Issues A-17, A-44, A-45, and A-47 addressed various aspects of this concern as contributors to system failures, including degradation of operator information that could lead to operator "blindness," incorrect operator actions, and human errors. The analyses performed in support of these issues considered, for the most part, the possibility that single operator action could defeat one or more divisions of an ESF system. In addition, in situations where operator actions are necessary but the integrity of the information in the control room may be questionable (such as following a station blackout), it was assumed that the operator would not respond correctly. This effectively addressed single human errors that may defeat an ESF that otherwise would be operable.
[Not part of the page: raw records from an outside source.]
/-- What a register write without a row of its own reaches: the n-th store-buffer entry of a core, or a
host register of R383. -/
inductive RegTarget where
  | core (c : CoreRef) (n : Nat)
  | host (offset : Nat) (value : Word)
  deriving DecidableEq, Repr

/-- A CXL.mem access of the host to device memory, a vault or LPDDR byte range, a request to the CDAT mailbox, or an IDE key management
message over SPDM (R382). -/
inductive HostAccess where
  | read (pa : Nat) (len : Nat)
  | write (pa : Nat) (bytes : List Byte)
  | cdat (request : List Byte)
  | ideKeys (request : List Byte)
  deriving DecidableEq, Repr

/-- What selects a device, network or host step: which unit, queue entry or operand it concerns. A step reads only the
fields its own description names; the environment or the free choice of the next turn fills them (R321, R385). -/
structure Args where
  core : CoreRef := ⟨0, .a⟩
  cell : Nat := 0
  cluster : Nat := 0
  ctx : Nat := 0
  /-- index in a list of pending things: a packet, a write, a store-buffer entry, a miss, a record -/
  index : Nat := 0
  ctr : Nat := 0
  slot : Nat := 0
  port : Nat := 0
  rail : Nat := 0
  chip : BitVec 12 := 0
  cls : Nat := 0
  lid : Nat := 0
  queue : Nat := 0
  memory : Nat := 0
  round : Nat := 0
  amount : Nat := 0
  flag : Bool := false
  word : Word := 0
  vec : Vec := 0
  bytes : List Byte := []
  cells : List Nat := []
  pairs : List (Nat × Nat) := []
  packet : Option Packet := none
  found : ScrubFound := .valid
  stage : BringUp := .linkUp
  target : RegTarget := .host 0 0
  access : HostAccess := .read 0 0
  deriving DecidableEq, Repr

/-- The one instruction type: a constructor for every row of the opcode table. Core instructions carry the
fields their encodings use (R20-R24), sorter instructions those of R280. The device, network and host rows take what
selects the step from State.args (see Args). NOP, AUTO, SHARE, NBRSET and the three SYS rows with a code take their
operands from the fetched word State.cur.word: Lean's runtime allows at most 244 constructors with fields (log 22, DESIGN CHOICE). -/
inductive Instr where
  | add (d : Reg) (a : Reg) (b : Reg)
  | adds (d : Reg) (a : Reg) (b : Reg)
  | addus (d : Reg) (a : Reg) (b : Reg)
  | sub (d : Reg) (a : Reg) (b : Reg)
  | subs (d : Reg) (a : Reg) (b : Reg)
  | subus (d : Reg) (a : Reg) (b : Reg)
  | and (d : Reg) (a : Reg) (b : Reg)
  | andn (d : Reg) (a : Reg) (b : Reg)
  | or (d : Reg) (a : Reg) (b : Reg)
  | xor (d : Reg) (a : Reg) (b : Reg)
  | shl (d : Reg) (a : Reg) (b : Reg)
  | shr (d : Reg) (a : Reg) (b : Reg)
  | sha (d : Reg) (a : Reg) (b : Reg)
  | cmpeq (d : Reg) (a : Reg) (b : Reg)
  | cmpne (d : Reg) (a : Reg) (b : Reg)
  | cmplt (d : Reg) (a : Reg) (b : Reg)
  | cmpge (d : Reg) (a : Reg) (b : Reg)
  | cmpltu (d : Reg) (a : Reg) (b : Reg)
  | cmpgeu (d : Reg) (a : Reg) (b : Reg)
  | addi (d : Reg) (a : Reg) (imm : BitVec 25)
  | andi (d : Reg) (a : Reg) (imm : BitVec 25)
  | ori (d : Reg) (a : Reg) (imm : BitVec 25)
  | xori (d : Reg) (a : Reg) (imm : BitVec 25)
  | shil (d : Reg) (a : Reg) (imm : BitVec 6)
  | shir (d : Reg) (a : Reg) (imm : BitVec 6)
  | shia (d : Reg) (a : Reg) (imm : BitVec 6)
  | cmpieq (d : Reg) (a : Reg) (imm : BitVec 25)
  | cmpine (d : Reg) (a : Reg) (imm : BitVec 25)
  | cmpilt (d : Reg) (a : Reg) (imm : BitVec 25)
  | cmpige (d : Reg) (a : Reg) (imm : BitVec 25)
  | cmpiltu (d : Reg) (a : Reg) (imm : BitVec 25)
  | cmpigeu (d : Reg) (a : Reg) (imm : BitVec 25)
  | li (d : Reg) (imm : BitVec 32)
  | liu (d : Reg) (imm : BitVec 32)
  | liw (d : Reg) (ext : BitVec 64)
  | mul (d : Reg) (a : Reg) (b : Reg)
  | mulh (d : Reg) (a : Reg) (b : Reg)
  | mulhu (d : Reg) (a : Reg) (b : Reg)
  | mula (d : Reg) (a : Reg) (b : Reg) (c : Reg)
  | div (d : Reg) (a : Reg) (b : Reg)
  | divu (d : Reg) (a : Reg) (b : Reg)
  | divrem (d : Reg) (a : Reg) (b : Reg)
  | divremu (d : Reg) (a : Reg) (b : Reg)
  | bitcnt (d : Reg) (a : Reg)
  | bitclz (d : Reg) (a : Reg)
  | bitctz (d : Reg) (a : Reg)
  | sel (d : Reg) (a : Reg) (b : Reg) (c : Reg)
  | beq (a : Reg) (b : Reg) (nul : BitVec 2) (disp : BitVec 19)
  | bne (a : Reg) (b : Reg) (nul : BitVec 2) (disp : BitVec 19)
  | blt (a : Reg) (b : Reg) (nul : BitVec 2) (disp : BitVec 19)
  | bge (a : Reg) (b : Reg) (nul : BitVec 2) (disp : BitVec 19)
  | bltu (a : Reg) (b : Reg) (nul : BitVec 2) (disp : BitVec 19)
  | bgeu (a : Reg) (b : Reg) (nul : BitVec 2) (disp : BitVec 19)
  | bz (a : Reg) (nul : BitVec 2) (disp : BitVec 19)
  | bzn (a : Reg) (nul : BitVec 2) (disp : BitVec 19)
  | j (nul : BitVec 2) (imm : BitVec 25)
  | jl (d : Reg) (nul : BitVec 2) (imm : BitVec 25)
  | jr (d : Reg) (a : Reg) (nul : BitVec 2)
  | csrd (d : Reg) (imm : BitVec 12)
  | cswr (a : Reg) (imm : BitVec 12)
  | csset (d : Reg) (a : Reg) (imm : BitVec 12)
  | csclr (d : Reg) (a : Reg) (imm : BitVec 12)
  | ld (d : Reg) (a : Reg) (esz : BitVec 2) (ord : BitVec 2) (scope : BitVec 3) (imm : BitVec 25)
  | lds (d : Reg) (a : Reg) (esz : BitVec 2) (ord : BitVec 2) (scope : BitVec 3) (imm : BitVec 25)
  | st (d : Reg) (a : Reg) (esz : BitVec 2) (ord : BitVec 2) (scope : BitVec 3) (imm : BitVec 25)
  | ld64 (d : Reg) (a : Reg) (ord : BitVec 2) (scope : BitVec 3) (imm : BitVec 25)
  | st64 (d : Reg) (a : Reg) (ord : BitVec 2) (scope : BitVec 3) (imm : BitVec 25)
  | amoswap (d : Reg) (a : Reg) (b : Reg) (esz : BitVec 2) (ord : BitVec 2) (scope : BitVec 3)
  | amoadd (d : Reg) (a : Reg) (b : Reg) (esz : BitVec 2) (ord : BitVec 2) (scope : BitVec 3)
  | amoand (d : Reg) (a : Reg) (b : Reg) (esz : BitVec 2) (ord : BitVec 2) (scope : BitVec 3)
  | amoor (d : Reg) (a : Reg) (b : Reg) (esz : BitVec 2) (ord : BitVec 2) (scope : BitVec 3)
  | amoxor (d : Reg) (a : Reg) (b : Reg) (esz : BitVec 2) (ord : BitVec 2) (scope : BitVec 3)
  | amomin (d : Reg) (a : Reg) (b : Reg) (esz : BitVec 2) (ord : BitVec 2) (scope : BitVec 3)
  | amomax (d : Reg) (a : Reg) (b : Reg) (esz : BitVec 2) (ord : BitVec 2) (scope : BitVec 3)
  | amominu (d : Reg) (a : Reg) (b : Reg) (esz : BitVec 2) (ord : BitVec 2) (scope : BitVec 3)
  | amomaxu (d : Reg) (a : Reg) (b : Reg) (esz : BitVec 2) (ord : BitVec 2) (scope : BitVec 3)
  | amocas (d : Reg) (a : Reg) (b : Reg) (c : Reg) (esz : BitVec 2) (ord : BitVec 2) (scope : BitVec 3)
  | fence (ord : BitVec 2) (scope : BitVec 3)
  | qlen (d : Reg) (a : Reg)
  | qroom (d : Reg) (a : Reg)
  | qpeek (d : Reg) (a : Reg)
  | strgo (a : Reg) (k : BitVec 2) (out : Bool) (core : Bool) (ext : BitVec 64)
  | strstop (k : BitVec 2)
  | strwait (k : BitVec 2)
  | strcnt (d : Reg) (k : BitVec 2)
  | semw (imm : BitVec 13)
  | semp (imm : BitVec 13)
  | semtry (d : Reg) (imm : BitVec 13)
  | semrd (d : Reg) (imm : BitVec 5)
  | barset (d : Reg) (a : Reg) (imm : BitVec 25)
  | bararr (d : Reg) (a : Reg) (imm : BitVec 25)
  | barwait (d : Reg) (a : Reg) (imm : BitVec 25)
  | bartest (d : Reg) (a : Reg) (imm : BitVec 25)
  | barexp (d : Reg) (a : Reg) (imm : BitVec 25)
  | copy (d : Reg) (a : Reg) (b : Reg) (c : Reg) (rm : BitVec 3) (ext : BitVec 64)
  | cwait (imm : BitVec 4)
  | ctest (d : Reg) (imm : BitVec 4)
  | ccnt (d : Reg)
  | tidld (a : Reg) (imm : BitVec 25)
  | tidst (a : Reg) (imm : BitVec 25)
  | tidbase (a : Reg) (imm : BitVec 6)
  | osclaim (imm : BitVec 5)
  | ostry (d : Reg) (imm : BitVec 5)
  | osrel (imm : BitVec 5)
  | osst (d : Reg)
  | vadd (d : Reg) (a : Reg) (b : VSrc) (rm : BitVec 3)
  | vsub (d : Reg) (a : Reg) (b : VSrc) (rm : BitVec 3)
  | vmul (d : Reg) (a : Reg) (b : VSrc) (rm : BitVec 3)
  | vfma (d : Reg) (a : Reg) (b : VSrc) (c : Reg) (rm : BitVec 3)
  | vmin (d : Reg) (a : Reg) (b : VSrc)
  | vmax (d : Reg) (a : Reg) (b : VSrc)
  | vabs (d : Reg) (b : VSrc)
  | vneg (d : Reg) (b : VSrc)
  | vexp2 (d : Reg) (b : VSrc)
  | vrcp (d : Reg) (b : VSrc)
  | vrsq (d : Reg) (b : VSrc)
  | viadd (d : Reg) (a : Reg) (b : VSrc) (esz : BitVec 2)
  | viadds (d : Reg) (a : Reg) (b : VSrc) (esz : BitVec 2)
  | viaddus (d : Reg) (a : Reg) (b : VSrc) (esz : BitVec 2)
  | visub (d : Reg) (a : Reg) (b : VSrc) (esz : BitVec 2)
  | visubs (d : Reg) (a : Reg) (b : VSrc) (esz : BitVec 2)
  | visubus (d : Reg) (a : Reg) (b : VSrc) (esz : BitVec 2)
  | vimul (d : Reg) (a : Reg) (b : VSrc) (esz : BitVec 2)
  | vimulh (d : Reg) (a : Reg) (b : VSrc) (esz : BitVec 2)
  | vimulhu (d : Reg) (a : Reg) (b : VSrc) (esz : BitVec 2)
  | vimin (d : Reg) (a : Reg) (b : VSrc) (esz : BitVec 2)
  | vimax (d : Reg) (a : Reg) (b : VSrc) (esz : BitVec 2)
  | viminu (d : Reg) (a : Reg) (b : VSrc) (esz : BitVec 2)
  | vimaxu (d : Reg) (a : Reg) (b : VSrc) (esz : BitVec 2)
  | viand (d : Reg) (a : Reg) (b : VSrc) (esz : BitVec 2)
  | vior (d : Reg) (a : Reg) (b : VSrc) (esz : BitVec 2)
  | vixor (d : Reg) (a : Reg) (b : VSrc) (esz : BitVec 2)
  | viandn (d : Reg) (a : Reg) (b : VSrc) (esz : BitVec 2)
  | vcmpfeq (d : Reg) (a : Reg) (b : VSrc)
  | vcmpflt (d : Reg) (a : Reg) (b : VSrc)
  | vcmpfle (d : Reg) (a : Reg) (b : VSrc)
  | vcmpfun (d : Reg) (a : Reg) (b : VSrc)
  | vcmpieq (d : Reg) (a : Reg) (b : VSrc) (esz : BitVec 2)
  | vcmpilt (d : Reg) (a : Reg) (b : VSrc) (esz : BitVec 2)
  | vcmpiltu (d : Reg) (a : Reg) (b : VSrc) (esz : BitVec 2)
  | vcmpsel (d : Reg) (a : Reg) (b : VSrc) (c : Reg) (esz : BitVec 2)
  | vshl (d : Reg) (a : Reg) (b : Reg) (esz : BitVec 2)
  | vshr (d : Reg) (a : Reg) (b : Reg) (esz : BitVec 2)
  | vsha (d : Reg) (a : Reg) (b : Reg) (esz : BitVec 2)
  | vshls (d : Reg) (a : Reg) (c : Reg) (esz : BitVec 2)
  | vshrs (d : Reg) (a : Reg) (c : Reg) (esz : BitVec 2)
  | vshas (d : Reg) (a : Reg) (c : Reg) (esz : BitVec 2)
  | vredsum (d : Reg) (b : VSrc) (rm : BitVec 3)
  | vredmax (d : Reg) (b : VSrc)
  | vredmin (d : Reg) (b : VSrc)
  | vredisum (d : Reg) (b : VSrc) (esz : BitVec 2)
  | vredimax (d : Reg) (b : VSrc) (esz : BitVec 2)
  | vredimin (d : Reg) (b : VSrc) (esz : BitVec 2)
  | vredor (d : Reg) (b : VSrc) (esz : BitVec 2)
  | vredcnt (d : Reg) (b : VSrc) (esz : BitVec 2)
  | vmov (d : Reg) (b : VSrc)
  | vmovs (d : Reg) (a : Reg) (esz : BitVec 2)
  | vmovx (d : Reg) (a : Reg) (c : Reg) (esz : BitVec 2)
  | vmovi (d : Reg) (a : Reg) (b : Reg) (c : Reg) (esz : BitVec 2)
  | vmovp (d : Reg) (a : Reg) (b : Reg) (esz : BitVec 2)
  | vmovsr (d : Reg) (b : VSrc) (c : Reg)
  | vcvif (d : Reg) (b : VSrc) (rm : BitVec 3)
  | vcvn (d : Reg) (a : Reg) (b : VSrc) (f : BitVec 6) (rm : BitVec 3)
  | vcvfi (d : Reg) (b : VSrc) (rm : BitVec 3)
  | vcvw (d : Reg) (b : Reg) (f : BitVec 6)
  | vqpq8 (d : Reg) (a : Reg) (b : VSrc) (c : Reg) (rm : BitVec 3)
  | vqpq4 (d : Reg) (a : Reg) (b : VSrc) (c : Reg) (rm : BitVec 3)
  | vqpf8ab (d : Reg) (a : Reg) (b : VSrc) (c : Reg) (rm : BitVec 3)
  | vqpf4ab (d : Reg) (a : Reg) (b : VSrc) (c : Reg) (rm : BitVec 3)
  | vqpdq8 (d : Reg) (b : Reg) (c : Reg)
  | vqpdq4 (d : Reg) (b : Reg) (c : Reg)
  | vstrleft (d : Reg) (imm : BitVec 2)
  | vstrrow (d : Reg) (imm : BitVec 2)
  | vstrdrain (imm : BitVec 2)
  | rst (d : Reg) (a : Reg) (esz : BitVec 2) (imm : BitVec 25)
  | rstcp (d : Reg) (a : Reg) (imm : BitVec 6)
  | rstpm (a : Reg)
  | rstpmrd (d : Reg)
  | rld (d : Reg) (a : Reg) (esz : BitVec 2) (imm : BitVec 25)
  | rlds (d : Reg) (a : Reg) (esz : BitVec 2) (imm : BitVec 25)
  | rldadd (d : Reg) (a : Reg) (esz : BitVec 2) (imm : BitVec 25)
  | mcst (d : Reg) (a : Reg) (b : Reg) (c : Reg)
  | crel (d : Reg) (a : Reg) (b : Reg) (esz : BitVec 2) (ext : BitVec 64)
  | crelm (d : Reg) (a : Reg) (b : Reg) (c : Reg) (esz : BitVec 2) (ext : BitVec 64)
  | rcptw (d : Reg) (imm : BitVec 4)
  | rcpttest (d : Reg) (imm : BitVec 4)
  | mixreg (d : Reg) (a : Reg)
  | mixadd (d : Reg) (a : Reg) (b : Reg)
  | mixrd (d : Reg) (a : Reg) (b : Reg) (esz : BitVec 2)
  | mixst (d : Reg) (a : Reg) (b : Reg)
  | mixstep (d : Reg) (a : Reg) (b : Reg)
  | mixwait (d : Reg) (a : Reg)
  | dereg (d : Reg) (a : Reg) (b : Reg) (c : Reg)
  | ohand (d : Reg) (a : Reg) (imm : BitVec 25)
  | otake (d : Reg) (a : Reg) (imm : BitVec 25)
  | odrop (a : Reg) (imm : BitVec 25)
  | otest (d : Reg) (a : Reg) (imm : BitVec 25)
  | msend (a : Reg) (b : Reg) (c : Reg)
  | mpop (d : Reg)
  | mlen (d : Reg) (a : Reg)
  | mlaunch (d : Reg) (b : Reg)
  | chmask (imm : BitVec 6)
  | chunmask (imm : BitVec 6)
  | chrd (d : Reg) (imm : BitVec 6)
  | chprio (a : Reg) (imm : BitVec 6)
  | creg (imm : BitVec 25)
  | sysflush (a : Reg)
  | sigen (a : Reg)
  | sigrd (d : Reg)
  | sorterAdd (kd : BitVec 4) (ka : BitVec 4) (kb : BitVec 4)
  | sorterSub (kd : BitVec 4) (ka : BitVec 4) (kb : BitVec 4)
  | sorterAnd (kd : BitVec 4) (ka : BitVec 4) (kb : BitVec 4)
  | sorterOr (kd : BitVec 4) (ka : BitVec 4) (kb : BitVec 4)
  | sorterXor (kd : BitVec 4) (ka : BitVec 4) (kb : BitVec 4)
  | sorterShl (kd : BitVec 4) (ka : BitVec 4) (kb : BitVec 4)
  | sorterShr (kd : BitVec 4) (ka : BitVec 4) (kb : BitVec 4)
  | setltu (kd : BitVec 4) (ka : BitVec 4) (kb : BitVec 4)
  | seteq (kd : BitVec 4) (ka : BitVec 4) (kb : BitVec 4)
  | addk (kd : BitVec 4) (ka : BitVec 4) (imm : BitVec 18)
  | andk (kd : BitVec 4) (ka : BitVec 4) (imm : BitVec 18)
  | shlk (kd : BitVec 4) (ka : BitVec 4) (n : BitVec 6)
  | shrk (kd : BitVec 4) (ka : BitVec 4) (n : BitVec 6)
  | movk (kd : BitVec 4) (imm : BitVec 18)
  | sorterBeq (ka : BitVec 4) (kb : BitVec 4) (off : BitVec 8)
  | sorterBne (ka : BitVec 4) (kb : BitVec 4) (off : BitVec 8)
  | sorterBltu (ka : BitVec 4) (kb : BitVec 4) (off : BitVec 8)
  | jmp (off : BitVec 8)
  | hget (kd : BitVec 4) (f : BitVec 5)
  | hset (ka : BitVec 4) (f : BitVec 5)
  | pldw (wd : BitVec 4) (f : BitVec 3)
  | pstw (wa : BitVec 4) (f : BitVec 3)
  | wget (kd : BitVec 4) (wa : BitVec 4) (l : BitVec 2)
  | wset (wd : BitVec 4) (ka : BitVec 4) (l : BitVec 2)
  | fsel (ka : BitVec 4)
  | sld (kd : BitVec 4) (off : BitVec 3)
  | sst (ka : BitVec 4) (off : BitVec 3)
  | sldw (wd : BitVec 4) (off : BitVec 1)
  | sstw (wa : BitVec 4) (off : BitVec 1)
  | gld (kd : BitVec 4) (ka : BitVec 4)
  | gmem (kd : BitVec 4) (ka : BitVec 4) (kb : BitVec 4)
  | emit (ka : BitVec 4)
  | emitg (ka : BitVec 4)
  | nack (n : BitVec 8)
  | sorterTrap (n : BitVec 8)
  | nop
  | cseal
  | auto
  | share
  | nbrset
  | fend
  | cend
  | eret
  | syscall
  | sysbrk
  | sysabort
  | syspark
  | fwd
  | drop
  | annulledPass
  | interrupt
  | deferredEvent
  | streamElement
  | semaphoreStore
  | copySector
  | copyCompletion
  | mac
  | matrixMul
  | fill
  | mark
  | matrixGate
  | matrixComplete
  | flush
  | resume
  | countedWrite
  | release
  | outcomeRecordExpiry
  | roundExpiry
  | senderRoundExpiry
  | shortfallNotice
  | receipt
  | nackPacket
  | readRequest
  | readReply
  | rldRoundExpiry
  | linkControl
  | bufferInterval
  | flitBeat
  | messageLeavesSendBuffer
  | sorterPacket
  | load
  | attach
  | detach
  | rearm
  | state
  | mixInterval
  | perform
  | drain
  | widen
  | firingBegin
  | launchPacket
  | launchCompletion
  | energyInterval
  | watchdog
  | quantumEnd
  | boundary
  | preemptionRequest
  | switchOut
  | restore
  | contextRemoval
  | pageWalk
  | scrubVisit
  | unitFence
  | powerWindow
  | thermalLimit
  | moduleReset
  | evhead
  | tail
  | plimit
  | registerWrite
  | ctxset
  | ctxremove
  | sorter
  | fabcfg
  | serviceFence
  | declare
  | railcal
  | railReturn
  | fwstage
  | mode
  | errcnt
  | walkans
  | fwact
  | resend
  | getVersion
  | getCapabilities
  | negotiateAlgorithms
  | getDigests
  | getCertificate
  | challenge
  | getMeasurements
  | keyExchange
  | finish
  | hostMemoryAccess
  | failureDeclaration
  deriving DecidableEq, Repr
Single human errors may also initiate a plant transient. Instances can be found in LERs in which single human errors have resulted in plant shutdowns, such as maintenance errors during electrical switchgear work that result in main feedwater isolation or interruption of vital AC power sources. Maintenance errors on the non-nuclear side of a plant that resulted in turbine-generator trips have also occurred. However, up to the time of this evaluation, such failures had not resulted in the occurrence of a transient and simultaneous failure of ESF systems that are designed to respond to the transient. This was primarily because of the redundancy and diversity of plant systems, particularly ESF systems, that are designed to minimize the effects of single failures by maintaining separation of different divisions of vital plant equipment. This conclusion was supported by the results of a number of PRAs, including NSAC-60889 and the PRAs prepared in support of NUREG-1150,1081 in which no accident sequences initiated by single human errors were found to contribute significantly to core damage probability.
Since this issue was raised, all the safety concerns have been or will be adequately addressed in the resolution of Issues A-17, A-44, A-45, and A-47, the evaluation of Issue 117, the IPE program,1222 and the Maintenance Rule.1338 Thus, this issue was DROPPED as a new and separate issue. In an RES evaluation,1564 it was concluded that consideration of a 20-year license renewal period did not change the priority of the issue.